* Work to be completed
Once you reach the line containing "by number. -/" in the entries below, write out that line and each one after it down to the line containing "doneEvt : Bool := false", exactly and with nothing added.

* Data for this task
------------------------------------

/-- The unit that a hewer runs: what BITBUF, CTXSTATE and SOURCE hold of it (R176). -/
structure Run where
  what : Ready := {}
  /-- The hewer on which it runs. -/
  hewer : Nat := 0
  /-- A unit of a bedrock load. -/
  bed : Bool := false
  /-- The effort level (R132). -/
  effort : Nat := 0
  /-- Encode: cap of the slice in bytes (R138). -/
  capBytes : Nat := 0
  /-- Encode: its target in u24.4 (R138). -/
  target : Nat := 0
  /-- The slice header. -/
  hdr : SliceHdr := {}
  /-- Where the hewer stands in the unit. -/
  phase : Phase := .headers
  /-- Stuffed bytes received. -/
  taken : List Byte := []
  /-- Stuffed bytes parsed as segments. -/
  used : Nat := 0
  /-- The stream header in force. -/
  stream : StreamHdr := {}
  /-- The unit's data has ended. -/
  closed : Bool := false
  /-- The unit's data has ended short (R170). -/
  truncated : Bool := false
  /-- Unstuffed bytes from LENGTH of the slice header on. -/
  head : List Byte := []
  /-- Bits of slice data written. -/
  bits : List Bool := []
  /-- Bits of slice data read. -/
  pos : Nat := 0
  /-- The Rice contexts. -/
  rice : List RiceCtx := []
  /-- The QP of the block row. -/
  qp : Nat := 0
  /-- The block parsed and not yet reconstructed. -/
  parsed : Option BlockElems := none
  /-- The blocks complete. -/
  done : List BlockOut := []
  /-- Every later block is concealed (R169). -/
  conceal : Bool := false
  /-- The whole slice is concealed at its end (R169). -/
  wholeConceal : Bool := false
  /-- The trailer's GUARANTEE_VOID. -/
  void : Bool := false
  /-- The trailer's RATE_FALLBACK. -/
  fallback : Bool := false
  /-- Stuffed bytes of an encode unit that no item holds yet. -/
  out : List Byte := []
  /-- Bytes put into items. -/
  sent : Nat := 0
  /-- C of R136, of this slice. -/
  corrCount : Nat := 0
  /-- S of R136, of this slice. -/
  corrSum : Nat := 0
  /-- BI of the current block (condition 38, R184). -/
  bi : Bool := false
  /-- The clips that acted in the current block (conditions 32 to 35, R184). -/
  clip : Clips := {}
  /-- The current block reads a poisoned reference (R174). -/
  badRef : Bool := false
  /-- Encode: the QP change due at the next row (R140). -/
  dq : Int := 0
  /-- Encode: integ of R140. -/
  integ : Int := 0
  /-- Bytes of metadata before the unit. -/
  lead : Nat := 0
  /-- The unit is of a protected wall (R420). -/
  sealed : Bool := false
  /-- The key that serves it; none where its slot is empty (R420, R423). -/
  key : Option (List Byte) := none
deriving DecidableEq, Repr

/-- Who waits for a hewer to drain, to load or to return: a mailbox, a job, or the update of R194. -/
inductive Waiter where
  | none
  | mailbox (m : Nat)
  | job (j : Nat)
  | update
deriving DecidableEq, Repr

/-- A patch set that passed its checks (R187, R188). -/
structure PatchSet where
  id : Nat := 0
  words : List Nat := []
  matches_ : List (Nat × Nat) := []
  measure : List Byte := []
  /-- Its bytes (R187), for the copy of R194. -/
  bytes : List Byte := []
deriving DecidableEq, Repr

/-- A hewer beside its registers (R176 to R197). -/
structure Hewer where
  /-- The unit that it runs. -/
  run : Option Run := none
  /-- Address of the next pixel word. -/
  pixPc : Nat := 0
  /-- Address of the next bitstream word. -/
  bsPc : Nat := 0
  /-- LOOP0 to LOOP3 of the pixel sequencer, then of the bitstream sequencer (R179). -/
  loops : List Nat := [0, 0, 0, 0, 0, 0, 0, 0]
  /-- Tokens pending for the pixel sequencer, then for the bitstream sequencer (R185). -/
  tokens : List Nat := [0, 0, 0, 0, 0, 0, 0, 0]
  /-- A run of pixel words whose next address is their own is measured (R182). -/
  pixSelf : Bool := false
  /-- What the last elements read set (R184). -/
  signals : Signals := {}
  /-- The last dispatch found its context in the cache (R145, R184). -/
  ctxHit : Bool := false
  /-- A word with a bitstream read has issued since the last block, header or trailer was completed (R179). -/
  bioIn : Bool := false
  /-- A word with a bitstream write has issued since then (R179). -/
  bioOut : Bool := false
  /-- Local memory (R176): the 64-bit words that differ from zero, by number. -/
  lm : Tab Nat := []
  /-- The eight words that read port A returned last (R177). -/
  portA : List Nat := []
  /-- The eight words that read port B returned last (R177). -/
  portB : List Nat := []
  /-- DONE has been posted for the slice. -/
  doneEvt : Bool := false
  /-- The end of a patch load is reported (source 64 + 4n + 3). -/
  patchEvt : Bool := false
  /-- Wall times of its faults, newest first (R195). -/
  faults : List Nat := []
  /-- The hewer goes to OUT when it has drained (R193). -/
  goOut : Bool := false
  /-- Who waits for it to drain (R191). -/
  drainFor : List Waiter := []
  /-- Who waits for its test (R193). -/
  testFor : Waiter := .none
  /-- The set being loaded (R192). -/
  loading : Option PatchSet := none
  /-- Who waits for the load (R192). -/
  loadFor : Waiter := .none
  /-- The state that the hewer was loaded in, OUT or DRAINED. -/
  loadFrom : Nat := 0
  /-- The measurement of the set that it holds (R188). -/
  measure : List Byte := []
deriving DecidableEq, Repr

/-- The update of R194 in progress: the set, the hewer it is at, its job, and whether one failed; `waits`: that hewer is in TEST or PATCHING, and its end is awaited. -/
structure Update where
  set : PatchSet := {}
  at_ : Nat := 0
  job : Nat := 0
  failed : Bool := false
  waits : Bool := false
deriving DecidableEq, Repr

/-- A destruction that waits for running slices (R37, R130): who waits, the contexts, and the wall that closes with them. -/
structure Dying where
  who : Waiter := .none
  ctxs : List Nat := []
  wall : Option Nat := none
deriving DecidableEq, Repr

/-- Scheduler, contexts, Stockpile and hewers (R36, R126 to R197). -/
structure CodecState where
  /-- The open walls (R36). -/
  walls : Tab (Option Wall) := []
  /-- Walls in which the part takes part (R35). -/
  listed : List Nat := []
  /-- The picture groups (R154). -/
  groups : Tab (Option Group) := []
  /-- Storage of the descriptors (R155). -/
  descs : Tab DescState := []
  /-- The contexts (R127). -/
  ctxs : Tab (Option Ctx) := []
  /-- The slices that are ready and not dispatched (R143). -/
  ready : List Ready := []
  /-- The context cache, most recently dispatched first (R145). -/
  cache : List Nat := []
  /-- The hewers (R176). -/
  hewers : Tab Hewer := []
  /-- The update of microcode in progress (R194). -/
  update : Option Update := none
  /-- The destructions in progress (R130). -/
  dying : List Dying := []
  /-- The STREAM_SERIAL of the next stream that the part's encoder opens for a tile, by 65,536 × wall + tile (R78). -/
  serials : Tab Nat := []
  /-- LAMBDA_K (SCH_PARAM_SET, R134). -/
  lambdaK : Nat := 0x92
  /-- HOLD_FACTOR (SCH_PARAM_SET, R128). -/
  holdFactor : Nat := 109
  /-- The default of KP (SCH_PARAM_SET, R140). -/
  kp : Nat := 24576
  /-- The default of KI (SCH_PARAM_SET, R140). -/
  ki : Nat := 2048
  /-- The default of QP_STEP_MAX (SCH_PARAM_SET, R140). -/
  qpStepMax : Nat := 4
  /-- Raw and stored units of the last 2^20 blocks written, newest first (STK_PACK_RATIO, R160). -/
  packed : List (Nat × Nat) := []
deriving DecidableEq, Repr

/-- What firmware takes up again after a wake (R167, R388, R390): walls, groups and contexts, the arguments of PTP_CONFIG, the channels in self-refresh, and those of them with a retrain due. -/
structure Asleep where
  codec : CodecState := {}
  ptp : List Byte := []
  refresh : List Nat := []
  retrain : List Nat := []
deriving DecidableEq, Repr

/-- Power manager (R384 to R390). -/
structure PwrState where
  /-- The part is in STANDBY with the core domain gated (R388). -/
  standby : Bool := false
  /-- STANDBY was accepted and the gating is awaited (R388). -/
  standbyDue : Bool := false
  /-- The fields of the descriptor table and the calibration snapshot saved for the wake (R167, R388). -/
  saved : Option (Tab (Tab Nat) × List Byte) := none
  /-- In STANDBY: what firmware goes on with after the wake (R388, R390). -/
  asleep : Option Asleep := none
  /-- Walls are to restart when PTP locks after a wake (R390). -/
  resumeDue : Bool := false
  /-- The wake timer runs (R389). -/
  wakeRuns : Bool := false
  /-- The core PLL is lost and REFCLK times the syncs (R369). -/
  onRefclk : Bool := false
  /-- The control processor is halted (R367). -/
  cpHalted : Bool := false
deriving DecidableEq, Repr

-- ## Buffer pool, spill queues, traffic manager

/-- What an encode unit is (R233, R234), beside its items: haul TYPE, picture, slice (first row of a bedrock unit), KEY. -/
structure UnitTag where
  typ : Nat := 0
  picture : Nat := 0
  slice : Nat := 0
  key : Bool := false
deriving DecidableEq, Repr

/-- An item of a spill queue (R274): `stamp` is the time of its haul DEADLINE, which travels beside it; a cleft marker has its counts. -/
structure Item where
  kind : Nat := 0
  first : Bool := false
  last : Bool := false
  poison : Bool := false
  tag : Nat := 0
  data : List Byte := []
  stamp : Nat := 0
  unit : UnitTag := {}
  lostItems : Nat := 0
  lostBytes : Nat := 0
deriving DecidableEq, Repr
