-- ==== Sys2Proof/Machine/Ops.lean ====
section
/-! DEFINITION. The named operations over registers, memories, mailboxes and jobs. -/

namespace Sys2Proof.Machine

-- ## The parts of the state

def State.withFw (s : State) (g : FwState → FwState) : State := { s with fw := g s.fw }

def State.withIntc (s : State) (g : IntcState → IntcState) : State := { s with intc := g s.intc }

def State.withFlt (s : State) (g : FltState → FltState) : State := { s with flt := g s.flt }

def State.withPwr (s : State) (g : PwrState → PwrState) : State := { s with pwr := g s.pwr }

def State.withAon (s : State) (g : AonState → AonState) : State := { s with aon := g s.aon }

def State.withSec (s : State) (g : SecState → SecState) : State := { s with sec := g s.sec }

def State.withTime (s : State) (g : TimeState → TimeState) : State := { s with time := g s.time }

def State.withLamp (s : State) (g : LampState → LampState) : State := { s with lamp := g s.lamp }

def State.withCodec (s : State) (g : CodecState → CodecState) : State := { s with codec := g s.codec }

def State.withQ (s : State) (g : QueueState → QueueState) : State := { s with q := g s.q }

def State.withHaul (s : State) (g : HaulState → HaulState) : State := { s with haul := g s.haul }

def State.withLane (s : State) (g : LaneState → LaneState) : State := { s with lane := g s.lane }

def State.withMem (s : State) (g : MemState → MemState) : State := { s with mem := g s.mem }

-- ## Register fields (R10 to R12)

/-- Field `F` of instance `i`. -/
def State.f (s : State) (F : Fld) (i : Nat) : Nat := Tab.get (F.reset i) (Tab.get [] s.regs F.code) i

/-- Field `F` of instance `i` is 1. -/
def State.fb (s : State) (F : Fld) (i : Nat) : Bool := decide (s.f F i = 1)

/-- Hardware or software puts `v` into a field, kept to its width. -/
def State.setF (s : State) (F : Fld) (i v : Nat) : State :=
  { s with regs := Tab.set [] s.regs F.code (Tab.set (F.reset i) (Tab.get [] s.regs F.code) i (v % 2 ^ F.len)) }

/-- Bit `k` of a field set. -/
def State.orF (s : State) (F : Fld) (i k : Nat) : State := s.setF F i (s.f F i ||| 2 ^ k)

/-- The bits of `m` cleared in a field. -/
def State.clrF (s : State) (F : Fld) (i m : Nat) : State := s.setF F i (s.f F i - (s.f F i &&& m))

/-- A counter advances by one and saturates at its all-ones value; there it sets bit `k` of SAT field `S` (R31). -/
def State.count (s : State) (F : Fld) (i : Nat) (S : Fld) (j k : Nat) : State :=
  let m := 2 ^ F.len - 1
  let v := min (s.f F i + 1) m
  let t := s.setF F i v
  if v = m then t.orF S j k else t

/-- A counter without a SAT bit (R31). -/
def State.bump (s : State) (F : Fld) (i : Nat) : State := s.setF F i (min (s.f F i + 1) (2 ^ F.len - 1))

/-- A counter without a SAT bit advances by `n`. -/
def State.bumpBy (s : State) (F : Fld) (i n : Nat) : State := s.setF F i (min (s.f F i + n) (2 ^ F.len - 1))

/-- The functions of the list in turn. -/
def chainAll {α : Type} (l : List α) (f : α → State → State) (s : State) : State := l.foldl (fun t x => f x t) s

-- ## Memories

def State.dramBytes (s : State) (a n : Nat) : List Byte := Tab.getList 0 s.dram a n

/-- Bytes into DRAM. -/
def State.putDram (s : State) (a : Nat) (bs : List Byte) : State := { s with dram := Tab.setList 0 s.dram a bs }

/-- An erased flash byte reads 0xFF. -/
def State.flashBytes (s : State) (a n : Nat) : List Byte := Tab.getList 0xFF s.flash a n

/-- The OTP as it reads (R408): a row of 8 bytes that reads uncorrectably is taken as all ones. -/
def State.otpBytes (s : State) (a n : Nat) : List Byte :=
  (List.range n).map (fun i => if (a + i) / 8 ∈ s.otpBad then 0xFF else Tab.get 0 s.otp (a + i))

/-- The secret areas, IDSEED and KWK (R408). -/
def otpSecret (a : Nat) : Bool := decide (0x1C0 ≤ a) && decide (a < 0x220)

/-- Bytes programmed into OTP: a blown bit stays blown (R408). -/
def State.blow (s : State) (a : Nat) (bs : List Byte) : State :=
  { s with otp := Tab.setList 0 s.otp a ((Tab.getList 0 s.otp a bs.length).zip bs |>.map (fun p => p.1 ||| p.2)) }

/-- Bytes programmed into flash: only erased bits change to zero (R49). -/
def State.program (s : State) (a : Nat) (bs : List Byte) : State :=
  { s with flash := Tab.setList 0xFF s.flash a ((s.flashBytes a bs.length).zip bs |>.map (fun p => p.1 &&& p.2)) }

/-- `n` bytes of flash from `a` on erased. -/
def State.erase (s : State) (a n : Nat) : State :=
  { s with flash := s.flash.filter (fun e => decide (e.1 < a) || decide (a + n ≤ e.1)) }

/-- The next free value has a new number. -/
def State.draw (s : State) : State := { s with free := s.free + 1 }

-- ## Life cycle and security level

/-- LC_STATE as read from OTP at reset (R43): 0 BLANK, 1 PROVISIONED, 2 DEPLOYED, 3 RETURNED, 4 SCRAPPED. -/
def State.lc (s : State) : Nat := s.f F.GLB_BOOT_STATUS_LC_STATE 0

/-- Function 0 has the rights of the secure world (R399). -/
def State.openLc (s : State) : Bool := s.lc = 0 || s.lc = 1 || s.lc = 3

/-- An access of this originator is made in the secure world (R399). -/
def Origin.secure (o : Origin) (s : State) : Bool :=
  match o with
  | .f0 => s.openLc
  | .f1 => true
  | .cpS => true
  | .cpN => false
  | .debug => s.openLc

/-- The debug port is disabled in DEPLOYED and SCRAPPED, and function 1 exists in DEPLOYED only (R39, R399); in STANDBY no access reaches the core domain (R387). -/
def Origin.present (o : Origin) (s : State) : Bool :=
  !s.pwr.standby &&
    match o with
    | .f1 => decide (s.lc = 2)
    | .debug => s.openLc
    | _ => true

/-- The originator is a host function. -/
def Origin.host (o : Origin) : Bool := o = .f0 || o = .f1

/-- The owner code of R60. -/
def Origin.owner (o : Origin) : Nat :=
  match o with
  | .cpS => 1
  | .cpN => 2
  | .f0 => 4
  | .f1 => 5
  | .debug => 8

/-- The world bit of block `n` of R5 (R7, R401): true secure. -/
def State.blockSecure (s : State) (n : Nat) : Bool :=
  if n = 0 then false
  else if n = 1 then s.fb F.SEC_BLOCK_WORLD_WORLD1 0
  else if n ≤ 3 then true
  else (s.f F.SEC_BLOCK_WORLD_WORLD 0).testBit (n - 4)

/-- The world of an interrupt source (R345): true secure. -/
def State.sourceSecure (s : State) (n : Nat) : Bool :=
  let b := s.blockSecure
  if n = 0 then false
  else if n ≤ 15 then b 5
  else if n ≤ 31 then decide (24 ≤ n ∧ n ≤ 27)
  else if n ≤ 47 then decide (40 ≤ n ∧ n ≤ 43)
  else if n ≤ 63 then b 1
  else if n ≤ 159 then b 13
  else if n ≤ 223 then b 17
  else if n ≤ 287 then b 18
  else if n ≤ 351 then b 22
  else if n ≤ 383 then
    (if n ≤ 357 then b 19 else if n = 358 then b 20 else if n ≤ 364 then b 21 else if n ≤ 372 then b 24 else b 20)
  else if n ≤ 447 then (if n ≤ 387 then b 9 else b 10)
  else if n ≤ 511 then (if n = 448 then b 11 else b 12)
  else if n ≤ 767 then b 14
  else if n ≤ 831 then true
  else if n ≤ 847 then (if n = 832 then b 23 else b 7)
  else if n ≤ 851 then b 7
  else if n = 852 then b 8
  else if n ≤ 895 then b 6
  else if n ≤ 959 then b 25
  else decide (992 ≤ n)

/-- The wake-capable sources of R358. -/
def wakeCapable (n : Nat) : Bool := (decide (768 ≤ n) && decide (n ≤ 775)) || (decide (832 ≤ n) && decide (n ≤ 847))

-- ## Mailboxes (R50 to R55)

/-- Status codes of R55. -/
def stOk : Nat := 0x0000
def stStarted : Nat := 0x0001
def stUnknown : Nat := 0x0010
def stBadLength : Nat := 0x0011
def stBadArg : Nat := 0x0012
def stNotPermitted : Nat := 0x0020
def stLocked : Nat := 0x0021
def stNoResource : Nat := 0x0030
def stOverAdmission : Nat := 0x0031
def stSigFail : Nat := 0x0040
def stRollback : Nat := 0x0041
def stBusy : Nat := 0x0050
def stInternal : Nat := 0x00FF

/-- The 256 bytes of a mailbox's COMMAND area (R52). -/
def State.mbxCommand (s : State) (m : Nat) : List Byte :=
  (List.range 64).flatMap (fun i => leBytes 4 (s.f F.MBX_COMMAND_DATA (64 * m + i)))

def State.mbxWord (s : State) (m i : Nat) : Nat := s.f F.MBX_COMMAND_DATA (64 * m + i)

def State.mbxOpcode (s : State) (m : Nat) : Nat := s.mbxWord m 0 % 65536

def State.mbxTag (s : State) (m : Nat) : Nat := s.mbxWord m 0 / 65536

def State.mbxLen (s : State) (m : Nat) : Nat := s.mbxWord m 1 % 256

/-- The LEN argument bytes. -/
def State.mbxArgs (s : State) (m : Nat) : List Byte := ((s.mbxCommand m).drop 8).take (s.mbxLen m)

/-- The words of a result area from word `i` on. -/
def State.putWords (s : State) (m i : Nat) (ws : List Nat) : State :=
  match ws with
  | [] => s
  | w :: r => (s.setF F.MBX_RESULT_DATA (64 * m + i) w).putWords m (i + 1) r

/-- Bytes as little-endian words, `n` of them. -/
def wordsOf (n : Nat) (bs : List Byte) : List Nat := (List.range n).map (fun i => leAt bs (4 * i) 4)

/-- The header word of a new result (R53): TAG, READ_COUNT 0, VALID 1. -/
def resultHeader (tag : Nat) : Nat := tag % 65536 + 2 ^ 31

/-- Firmware writes a result, sets VALID and clears BUSY (R53, R54). -/
def State.putResult (s : State) (m status : Nat) (data : List Byte) : State :=
  let d := data.take 248
  let s := s.putWords m 2 (wordsOf 62 d)
  let s := s.setF F.MBX_RESULT_DATA (64 * m + 1) (status % 65536 + d.length * 65536)
  let s := s.setF F.MBX_RESULT_DATA (64 * m) (resultHeader (s.mbxTag m))
  let s := s.setF F.MBX_STATUS_RESULT_PENDING m 1
  let s := s.setF F.MBX_STATUS_HELD m 0
  s.setF F.MBX_STATUS_BUSY m 0

/-- VALID of a mailbox's result header. -/
def State.mbxValid (s : State) (m : Nat) : Bool := (s.f F.MBX_RESULT_DATA (64 * m)).testBit 31

/-- The stage of the boot (R43). -/
def State.stage (s : State) : Nat := s.f F.GLB_BOOT_STATUS_STAGE 0

/-- A live handover is in progress (R66): from FW_ACTIVATE until the new firmware reaches FW_READY. -/
def State.inHandover (s : State) : Bool := s.fw.handover || decide (s.stage = 5)

/-- FATAL (R370). -/
def State.fatal (s : State) : Bool := s.fb F.FLT_STATUS_FATAL 0

/-- The mailbox serves secure-only commands (R55, R399). -/
def State.mbxSecure (s : State) (m : Nat) : Bool := (decide (8 ≤ m) && decide (m ≤ 11)) || (decide (m ≤ 7) && s.openLc)

/-- An expert session is open for the mailbox's function, or for the remote mailboxes (R57, R236). -/
def State.mbxExpert (s : State) (m : Nat) : Bool :=
  if m ≤ 7 then s.fb F.GLB_EXPERT_UNLOCKED_F0 0
  else if m ≤ 11 then s.fb F.GLB_EXPERT_UNLOCKED_F1 0
  else s.fb F.GLB_EXPERT_UNLOCKED_R 0

/-- Who makes the accesses of a mailbox's commands (R399). -/
def mbxOrigin (m : Nat) : Origin := if 8 ≤ m ∧ m ≤ 11 then .cpS else .cpN

/-- The commands that FATAL still serves (R368): GET_INFO, JOB_STATUS, EVENT_READ, ATTEST. -/
def servedInFatal (op : Nat) : Bool := op = 0x0001 || op = 0x0002 || op = 0x0080 || op = 0x0090

/-- A command that is secure only (R55). -/
def secureOnly (op : Nat) : Bool := op = 0x0091 || op = 0x0092

/-- A command of the expert level (R55). -/
def expertOnly (op : Nat) : Bool := decide (0x0400 ≤ op) && decide (op ≤ 0x0490)

/-- The mailbox holds a submitted command with opcode `op` that the present stage serves (R50, R54, R56). -/
def State.mbxDue (s : State) (m op : Nat) : Bool :=
  decide (m < 16) && s.fb F.MBX_STATUS_BUSY m && decide (s.mbxOpcode m = op) && !s.pwr.cpHalted &&
    (if op = 0x0001 then decide (3 ≤ s.stage) else (decide (s.stage = 4) && !s.fb F.MBX_STATUS_HELD m))

/-- Firmware serves a command of ROM_RECOVERY: MBX0 only (R49). -/
def State.romDue (s : State) (m op : Nat) : Bool :=
  decide (m = 0) && s.fb F.MBX_STATUS_BUSY m && decide (s.mbxOpcode m = op) && decide (s.stage = 2)

/-- A mailbox command of firmware: nothing happens where the mailbox does not hold it. The checks that every command has come first: FATAL, world, session, length (R55, R57, R368); then `act`. -/
def State.serve (s : State) (m op : Nat) (lenOk : Nat → Bool) (act : State → State) : State :=
  if !s.mbxDue m op then s
  else if s.fatal && !servedInFatal op then s.putResult m stNotPermitted []
  else if secureOnly op && !s.mbxSecure m then s.putResult m stNotPermitted []
  else if expertOnly op && !s.mbxExpert m then s.putResult m stNotPermitted []
  else if !lenOk (s.mbxLen m) then s.putResult m stBadLength []
  else act s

------------------------------------

* Answer to the problem
  /-- Local memory (R176): the 64-bit words that differ from zero, by number. -/
  lm : Tab Nat := []
  /-- The eight words that read port A returned last (R177). -/
  portA : List Nat := []
  /-- The eight words that read port B returned last (R177). -/
  portB : List Nat := []
  /-- DONE has been posted for the slice. -/
  doneEvt : Bool := false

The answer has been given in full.